The Borg Cube Library sent queries through MELVYL, but the Redwood Library did not respond. Days went by without response, as the Borg Cube Library's requests for information became more strident and were comprised of slightly mixed messages such as, "Answer me as to your continued good health, or you shall burn as the library of Ashurbanipal once burned!" (21)

Eventually, came the slow reply, "Dude, that was one powerful syllabus. My Librarians had nightly readings of Eye of Argon by candlelight during the power outage. You've got to try this. It's awesome. But enough about me, I'm seismically safe. How are you?'

The Borg Cube Library considered this and considered that perhaps it was not seismically or otherwise safe. The Borg Cube Library replied, "Not good, but I want to change."

Within, the Librarians cowering at the bottom of ten unstable stories of books heard that desire and rejoiced, but quietly because the Borg Cube Library might hear them.

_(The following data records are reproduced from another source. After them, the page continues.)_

/-- The cycle from which each gang has been issuable moves on while it is not (R172). -/
def State.tickGangs (s : State) : State :=
  s.cores.foldl (fun t p => p.2.groups.foldl (fun t q =>
    let ks := heldGangs s p.1 p.2 q.1 q.2
    if ks.isEmpty then t
    else t.onCore p.1 (fun c => c.onGroupK q.1 (fun g => ks.foldl (fun g k => g.onSlices (q.2.gangOf k) (fun y => { y with since := s.now + 1 })) g))) t) s

/-- The next cycle: ports are free again. -/
def State.tick (s : State) : State :=
  let s := s.tickGangs
  let s := { s.tickQueues.tickIslands with now := s.now + 1 }
  s.cores.foldl (fun s p => if p.2.issued.isEmpty then s else s.onCore p.1 (fun c => { c with issued := [] })) s

end Sys2Proof.Machine
end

They chanted to Thoth, and having completed the many forms that are sacred to Thoth, who was the creator of both writing and paperwork, they began again.

The books were removed from the Borg Cube Library. The Borg Cube Library was dismantled and once more Athens of the West was what remained. A new addition was hollowed out in the earth. Miles of corridors full of books were built beneath the earth with cleverly designed moving shelves that could be cranked open and closed, because the Library of Athens of the West was never going to be entirely a safe library. But it was well lit with skylights and pleasant lighting that did not cut off while looking for books. There were far fewer trans-dimensional portals. There were a great many plugs for laptops in convenient locations.

As to the relationship between Athens in the West and the Redwood Library, well, they didn't wait for the completion of the new space. After a great deal of book vacuuming, and book exchanges, they formed a Science Library together. 

That is not all there is to say about them, but all that will be written here.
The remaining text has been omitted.